The 1980s saw many oral history projects start across the UK. At that point there were plenty of people who had lived through both World War One and World War Two, so many recordings featured memories of these conflicts. While many recordings just cover D-Day as a brief memory, some are detailed accounts of people in the military who fought through Normandy and further into Europe.
From Leicester, we have memories of US troops giving out food and chewing gum to children, and equipment and tanks building up in Braunstone and New Parks. George Langton, who was in the Home Guard, shares a common memory of seeing a vast number of aeroplanes flying overhead on the day itself. Many soldiers left Leicester never to return.
While we have a lot of interviews with men and women who served in the military during WW2, we only have a few with people who were involved with D-Day. Examples include Reginald Spittles who talks about the Normandy campaign in detail, and Newman Addis who talks about it in a general interview, both with Colin Eaton of Northampton Library in 1989/90. In EMOHA’s general collection, Ted White tells a great anecdote about accidentally seeing plans for D-Day at Hounslow Barracks – when cleaning up after a lecture by Field Marshall Alanbrooke, Ted found the doors open and maps of operations on a table. He locked up and didn’t tell anyone, but felt ‘terrified’ about accidentally letting something slip before D-Day (he didn’t!).
David Carey was a professional soldier who served in India and then worked in intelligence prior to D-Day, where he landed on the first day only a few hours before a strong counter attack by the German 21st Panzer Division. I recorded him in 2005 for a series of interviews with men from the Leicestershire Regiment. Listening to it now, it is pretty clear that I thought I would have been scared stiff had I been there!
Transcript:
CH: One has seen all the movie footage of that. When I look at it, I just think I would be terrified. How did people feel at the time? How do you remember feeling?
DC: Well, when you’ve got, I mean, you’re in a situation. You’re there. Right, it’s no good sort of putting your head in the sand, you’ve got to go on, and I think especially when you’re young, as we were then, you felt that, you know, you had to go on. And also, you saw your pals going down. I mean, you have to go on and you got to kill these ********, you know. I think it was… So, anyway I was there at…
CH: Even though you’ve got a Panzer Division you know is coming along the next morning, it’s got to put a little bit of fear into the heart?

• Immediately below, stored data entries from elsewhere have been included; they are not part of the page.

/-! ### pass -/

@[simp] theorem State.regs_pass (s : State) (n : Nat) : (s.pass n).regs = s.regs := rfl
@[simp] theorem State.cfg_pass (s : State) (n : Nat) : (s.pass n).cfg = s.cfg := rfl
@[simp] theorem State.oldCfg_pass (s : State) (n : Nat) : (s.pass n).oldCfg = s.oldCfg := rfl
@[simp] theorem State.ctrs_pass (s : State) (n : Nat) : (s.pass n).ctrs = s.ctrs := rfl
@[simp] theorem State.ctrLatch_pass (s : State) (n : Nat) : (s.pass n).ctrLatch = s.ctrLatch := rfl
@[simp] theorem State.bar0_pass (s : State) (n : Nat) : (s.pass n).bar0 = s.bar0 := rfl
@[simp] theorem State.bar2_pass (s : State) (n : Nat) : (s.pass n).bar2 = s.bar2 := rfl
@[simp] theorem State.host_pass (s : State) (n : Nat) : (s.pass n).host = s.host := rfl
@[simp] theorem State.out_pass (s : State) (n : Nat) : (s.pass n).out = s.out := rfl
@[simp] theorem State.evt_pass (s : State) (n : Nat) : (s.pass n).evt = s.evt := rfl
@[simp] theorem State.pcie_pass (s : State) (n : Nat) : (s.pass n).pcie = s.pcie := rfl
@[simp] theorem State.haltA_pass (s : State) (n : Nat) : (s.pass n).haltA = s.haltA := rfl
@[simp] theorem State.haltB_pass (s : State) (n : Nat) : (s.pass n).haltB = s.haltB := rfl
@[simp] theorem State.gci_pass (s : State) (n : Nat) : (s.pass n).gci = s.gci := rfl
@[simp] theorem State.fcu_pass (s : State) (n : Nat) : (s.pass n).fcu = s.fcu := rfl
@[simp] theorem State.fuses_pass (s : State) (n : Nat) : (s.pass n).fuses = s.fuses := rfl
@[simp] theorem State.flash_pass (s : State) (n : Nat) : (s.pass n).flash = s.flash := rfl
@[simp] theorem State.fabricOn_pass (s : State) (n : Nat) : (s.pass n).fabricOn = s.fabricOn := rfl
@[simp] theorem State.pier_pass (s : State) (n : Nat) : (s.pass n).pier = s.pier := rfl
@[simp] theorem State.absentVariant_pass (s : State) (n : Nat) : (s.pass n).absentVariant = s.absentVariant := rfl
@[simp] theorem State.buf_pass (s : State) (n : Nat) : (s.pass n).buf = s.buf := rfl
@[simp] theorem State.fwd_pass (s : State) (n : Nat) : (s.pass n).fwd = s.fwd := rfl
@[simp] theorem State.egr_pass (s : State) (n : Nat) : (s.pass n).egr = s.egr := rfl
@[simp] theorem State.time_pass (s : State) (n : Nat) : (s.pass n).time = s.time := rfl
@[simp] theorem State.hbx_pass (s : State) (n : Nat) : (s.pass n).hbx = s.hbx := rfl
@[simp] theorem State.store_pass (s : State) (n : Nat) : (s.pass n).store = s.store := rfl
@[simp] theorem State.fw_pass (s : State) (n : Nat) : (s.pass n).fw = s.fw := rfl
@[simp] theorem State.hatpin_pass (s : State) (n : Nat) : (s.pass n).hatpin = s.hatpin := rfl
@[simp] theorem State.sge_pass (s : State) (n : Nat) : (s.pass n).sge = s.sge := rfl
@[simp] theorem State.chanOn_pass (s : State) (n : Nat) : (s.pass n).chanOn = s.chanOn := rfl
@[simp] theorem State.can_pass (s : State) (n : Nat) : (s.pass n).can = s.can := rfl
@[simp] theorem State.lin_pass (s : State) (n : Nat) : (s.pass n).lin = s.lin := rfl
@[simp] theorem State.spans_pass (s : State) (n : Nat) : (s.pass n).spans = s.spans := rfl
@[simp] theorem State.freeCount_pass (s : State) (n : Nat) : (s.pass n).freeCount = s.freeCount := rfl
@[simp] theorem State.pending_pass (s : State) (n : Nat) : (s.pass n).pending = s.pending := rfl

/-! ### setCell -/

@[simp] theorem State.regs_setCell (s : State) (c : Nat) (v : Cell) : (s.setCell c v).regs = s.regs := rfl
@[simp] theorem State.cfg_setCell (s : State) (c : Nat) (v : Cell) : (s.setCell c v).cfg = s.cfg := rfl
@[simp] theorem State.ctrs_setCell (s : State) (c : Nat) (v : Cell) : (s.setCell c v).ctrs = s.ctrs := rfl
@[simp] theorem State.strand_setCell (s : State) (c : Nat) (v : Cell) : (s.setCell c v).strand = s.strand := rfl
@[simp] theorem State.gci_setCell (s : State) (c : Nat) (v : Cell) : (s.setCell c v).gci = s.gci := rfl
@[simp] theorem State.brim_setCell (s : State) (c : Nat) (v : Cell) : (s.setCell c v).brim = s.brim := rfl
@[simp] theorem State.bar0_setCell (s : State) (c : Nat) (v : Cell) : (s.setCell c v).bar0 = s.bar0 := rfl
@[simp] theorem State.pending_setCell (s : State) (c : Nat) (v : Cell) : (s.setCell c v).pending = s.pending := rfl

/-! ### setDesc -/

@[simp] theorem State.regs_setDesc (s : State) (d : Nat) (v : Desc) : (s.setDesc d v).regs = s.regs := rfl
@[simp] theorem State.cfg_setDesc (s : State) (d : Nat) (v : Desc) : (s.setDesc d v).cfg = s.cfg := rfl
@[simp] theorem State.ctrs_setDesc (s : State) (d : Nat) (v : Desc) : (s.setDesc d v).ctrs = s.ctrs := rfl
@[simp] theorem State.strand_setDesc (s : State) (d : Nat) (v : Desc) : (s.setDesc d v).strand = s.strand := rfl
@[simp] theorem State.gci_setDesc (s : State) (d : Nat) (v : Desc) : (s.setDesc d v).gci = s.gci := rfl
@[simp] theorem State.brim_setDesc (s : State) (d : Nat) (v : Desc) : (s.setDesc d v).brim = s.brim := rfl
@[simp] theorem State.bar0_setDesc (s : State) (d : Nat) (v : Desc) : (s.setDesc d v).bar0 = s.bar0 := rfl
@[simp] theorem State.pending_setDesc (s : State) (d : Nat) (v : Desc) : (s.setDesc d v).pending = s.pending := rfl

DC: It was, I think one was, well, very apprehensive. I would have fear, or what have you, but I mean, what could you do apart from getting the guns in and getting, making certain there was the maximum fire power available when they came in, you know? I always remember the – funny how the sense of smell – I always remember in the, in the dugouts in… the awful, sickly smell of German leather mixed with French cheese. So, after 10 days or, I don’t know, I can’t remember how many days now, and so, we moved out, really, having quite a lot of battles all the way. And one thing I so well remember is that that there were so many cattle, which had been blown up to almost twice their size by the blast of these guns. Wretched things lying on their backs getting a little bit high. But you bless their cotton socks – several times I’ve taken cover behind those cattle, but they were, ohhh. We had several weeks going to attack and counterattack on various hills, but each day seemed to go into the next, you know. I mean, I could no more give you a detailed description of those few weeks than fly.